It's starting to look as if the worst possible situation is happening. A bad Igniter (Ignition Module). Hope I find a break in a wire somewhere because I don't have an extra ECU or Igniter to try on the car.

Is there ANY way to test the Igniter? The Cygnus manual says to try another ECU or Igniter if the wiring checks out. Which I don't want to go buying either of them just for a 50/50 chance of it working. These parts aren't cheap at all and don't really know how they could go bad from sitting around. Not to mention I made darn sure that I was careful while handling them.

Oh yeah, I would also like to test the signals from the computer to see if they are correct but it seems that the Cygnus manual says that the car is suppose to be Idling but how can that be when I'm trying to find why the car has no spark. Is it simply stating that the car has to be turning over?
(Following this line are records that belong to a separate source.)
-- ==== Sys2Proof/Safety.lean ====
section
/-! DEFINITION. What a good state and a good run are, and which state each instruction may write: the terms the statements
are made in. -/

namespace Sys2Proof.Safety

open Sys2Proof.Machine

/-! ### Good states -/

/-- The levels on the interrupt stack fall strictly from the present level to 0: each entry was made by an interrupt
above the level it saved (60_exceptions.md R300, R302), and level 0 is the main program (10_state.md R50). -/
def levelsFall : Nib → List IntFrame → Bool
  | l, [] => decide (l = 0)
  | l, f :: rest => decide (f.level.val < l.val) && levelsFall f.level rest

/-- The interrupts that nothing requests: USR1, XDUMMY1, XDUMMY2, USR2, OVF, DIV0 (60_exceptions.md R293, D22). -/
def neverRaised : List Nib := [1, 2, 9, 10, 11, 12]

/-- No stored request has a number that nothing requests (60_exceptions.md R293). -/
abbrev noIdleRequest (s : State) : Prop := ∀ i ∈ neverRaised, s.pendAt i = false

/-- Every store on record was to an address that holds an instruction (20_memory.md R80). -/
def recordsOnlyCode (s : State) : Bool := s.codeStores.all (fun a => (s.prog.read a.toNat).isSome)

/-- A state the machine may be in: parameters as the spec admits them, both memories in canonical form and within their
address ranges, the interrupt stack in order, no request that nothing makes, no store on record but to the program's code. -/
abbrev Good (s : State) : Prop :=
  s.params.valid ∧ s.mem.wf = true ∧ s.mem.below s.params.memSize = true ∧ s.prog.wf = true ∧
    s.prog.below 0x10000 = true ∧ levelsFall s.ilevel s.istack = true ∧ noIdleRequest s ∧
    recordsOnlyCode s = true

/-! ### Good runs -/

/-- The program has not stored into its own code. The spec refuses any claim about a program that does (20_memory.md R80,
93_implementation_defined.md V12), so no run that does is a good one. Log 35. -/
def sparesCode (s : State) : Bool := s.codeStores.isEmpty

/-- The outcome is a next state in which the program has not stored into its own code. -/
def goesOn (o : Host.Outcome State Fault Refusal) : Bool :=
  match o with
  | .next t => sparesCode t
  | .fault _ => false
  | .refused _ => false

/-- The machine makes n steps from s with no fault and no refusal, none of them a store into the program's own code. -/
def runsFor (n : Nat) (s : State) : Bool := goesOn (Sys2Proof.core.run n s)

/-- The run from s comes to its end, as END_OF_RUN says, within n steps, with no fault, no refusal and no store into the
program's own code (00_scope.md R6, D30; 20_memory.md R80). -/
def endsWithin (ended : EndOfRun) (n : Nat) (s : State) : Bool :=
  match runToEnd ended n s with
  | some t => sparesCode t
  | none => false

/-! ### What an instruction may write -/

/-- The general registers an instruction writes: those its operands or its count name as destinations (10_state.md R32). -/
def destinations : Instr → List Nib
  | .add w _ _ | .addi w _ _ | .sub w _ _ | .subi w _ _ | .mul w _ _ | .muli w _ _ | .prod w => [w]
  | .div w _ _ | .divi w _ _ | .mod w | .mulfp w _ _ | .mulfpi w _ _ | .divfp w _ _ | .divfpi w _ _ => [w]
  | .and w _ _ | .andi w _ _ | .or w _ _ | .ori w _ _ | .xor w _ _ | .xori w _ _ | .xnor w _ _ | .xnori w _ _ => [w]
  | .shl w _ _ | .shli w _ _ | .cshl w _ _ | .cshli w _ _ | .shr w _ _ | .shri w _ _ => [w]
  | .cshr w _ _ | .cshri w _ _ | .shar w _ _ | .shari w _ _ => [w]
  | .seq w _ _ | .seqi w _ _ | .sne w _ _ | .snei w _ _ | .slt w _ _ | .slti w _ _ => [w]
  | .sgt w _ _ | .sgti w _ _ | .sle w _ _ | .slei w _ _ | .sge w _ _ | .sgei w _ _ => [w]
  | .jal w _ | .jalr w _ | .load w _ _ | .inp w _ | .inr w _ => [w]
  | .llea w | .lira w | .lflags w | .ldsi w _ | .ldui w _ | .ld w _ => [w]
  | .lregs n _ _ => (List.finRange 16).filter (fun i => decide (1 ≤ i.val) && decide (i.val ≤ n.val))
  | .div64p _ | .beqz _ _ | .bnez _ _ | .jmp _ | .ret _ | .jmpr _ | .start _ | .startr _ => []
  | .store _ _ _ | .sregs _ _ _ | .smp _ | .smpi _ | .out _ _ | .outr _ _ => []
  | .eni | .dei | .sisa _ _ | .sisai _ _ | .reti | .sflags _ | .sflagsi _ | .sleep => []

/-- The instructions after which peripheral interrupts are held back for one boundary (10_state.md R53, 60_exceptions.md
R301). -/
def holdsPeripherals : Instr → Bool
  | .mul _ _ _ | .muli _ _ _ | .mulfp _ _ _ | .mulfpi _ _ _ | .div _ _ _ | .divi _ _ _ | .div64p _ => true
  | _ => false

/-- State beside the general registers, pc, irqHold and the stored requests. -/
inductive Place where
  | ovMul
  | ovShift
  | ovUns
  | ovSgn
  | rMod
  | rMulHigh
  | rDiv64
  | div64Prep
  | rMemProt
  | rLEA
  | ie
  | isa
  /-- ilevel and istack. -/
  | service
  | bootActive
  | asleep
  | mem
  /-- What passes between the core and the components. -/
  | ports
deriving DecidableEq, Repr

/-- The places an instruction may write: the flags by 10_state.md R38, the special registers by R40 to R44, the rest by
R46 to R55 and 20_memory.md R77 to R79. -/
def writes : Instr → List Place
  | .add _ _ _ | .addi _ _ _ | .sub _ _ _ | .subi _ _ _ => [.ovUns, .ovSgn]
  | .mul _ _ _ | .muli _ _ _ | .mulfp _ _ _ | .mulfpi _ _ _ => [.rMulHigh, .ovMul]
  | .div _ _ _ | .divi _ _ _ | .divfp _ _ _ | .divfpi _ _ _ => [.rMod, .div64Prep]
  | .div64p _ => [.rDiv64, .div64Prep]
  | .shl _ _ _ | .shli _ _ _ => [.ovShift]
  | .start _ | .startr _ => [.bootActive]
  | .load _ _ _ | .lregs _ _ _ => [.rLEA]
  | .store _ _ _ | .sregs _ _ _ => [.rLEA, .mem]
  | .smp _ | .smpi _ => [.rMemProt]
  | .inp _ _ | .inr _ _ | .out _ _ | .outr _ _ => [.ports]
  | .eni | .dei => [.ie]
  | .sisa _ _ | .sisai _ _ => [.isa]
  | .reti => [.service]
  | .sflags _ | .sflagsi _ => [.ovMul, .ovShift, .ovUns, .ovSgn]
  | .sleep => [.asleep]
  | .prod _ | .mod _ | .llea _ | .lira _ | .lflags _ | .ldsi _ _ | .ldui _ _ | .ld _ _ => []
  | .and _ _ _ | .andi _ _ _ | .or _ _ _ | .ori _ _ _ | .xor _ _ _ | .xori _ _ _ | .xnor _ _ _ | .xnori _ _ _ => []
  | .cshl _ _ _ | .cshli _ _ _ | .shr _ _ _ | .shri _ _ _ => []
  | .cshr _ _ _ | .cshri _ _ _ | .shar _ _ _ | .shari _ _ _ => []
  | .seq _ _ _ | .seqi _ _ _ | .sne _ _ _ | .snei _ _ _ | .slt _ _ _ | .slti _ _ _ => []
  | .sgt _ _ _ | .sgti _ _ _ | .sle _ _ _ | .slei _ _ _ | .sge _ _ _ | .sgei _ _ _ => []
  | .beqz _ _ | .bnez _ _ | .jmp _ | .ret _ | .jmpr _ | .jal _ _ | .jalr _ _ => []

/-- The instructions that may transfer control (43_jumps.md, 46_interrupt_instructions.md R264): every other instruction
but SLEEP ends with pc + 1 (10_state.md R35). -/
def transfersControl : Instr → Bool
  | .beqz _ _ | .bnez _ _ | .jmp _ | .ret _ | .jmpr _ | .jal _ _ | .jalr _ _ | .start _ | .startr _ | .reti => true
  | _ => false

/-- The core interrupt an instruction can request, if any: 13 by the port instructions, 14 by the memory instructions, 15
by the jumps (60_exceptions.md R291, R294). -/
def requestOf : Instr → Option Nib
  | .inp _ _ | .inr _ _ | .out _ _ | .outr _ _ => some 13
  | .load _ _ _ | .store _ _ _ | .lregs _ _ _ | .sregs _ _ _ => some 14
  | .beqz _ _ | .bnez _ _ | .jmp _ | .ret _ | .jmpr _ | .jal _ _ | .jalr _ _ | .start _ | .startr _ => some 15
  | _ => none

end Sys2Proof.Safety
end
I'll update if I find more and any help is greatly appreciated.

Thank You All

Almost forgot, does anyone know how the pickup coils work in conjunction with the signal to the computer for it to send the signal for it to fire? I noticed there are 3 pickups in there. I'm assuming the G1 and G2 pickups are to determine when cylinder one is at TDC on the compression stroke and when it isn't. I am also assuming that the NE pickup is close to what a cam or crank sensor would be doing. Could it be possible that I need to make a 180 degree turn on the distributor in order to get spark? Although I'm pretty sure that I have it at TDC for cylinder one, this has crossed my mind. I guess it wouldn't hurt to try at this point.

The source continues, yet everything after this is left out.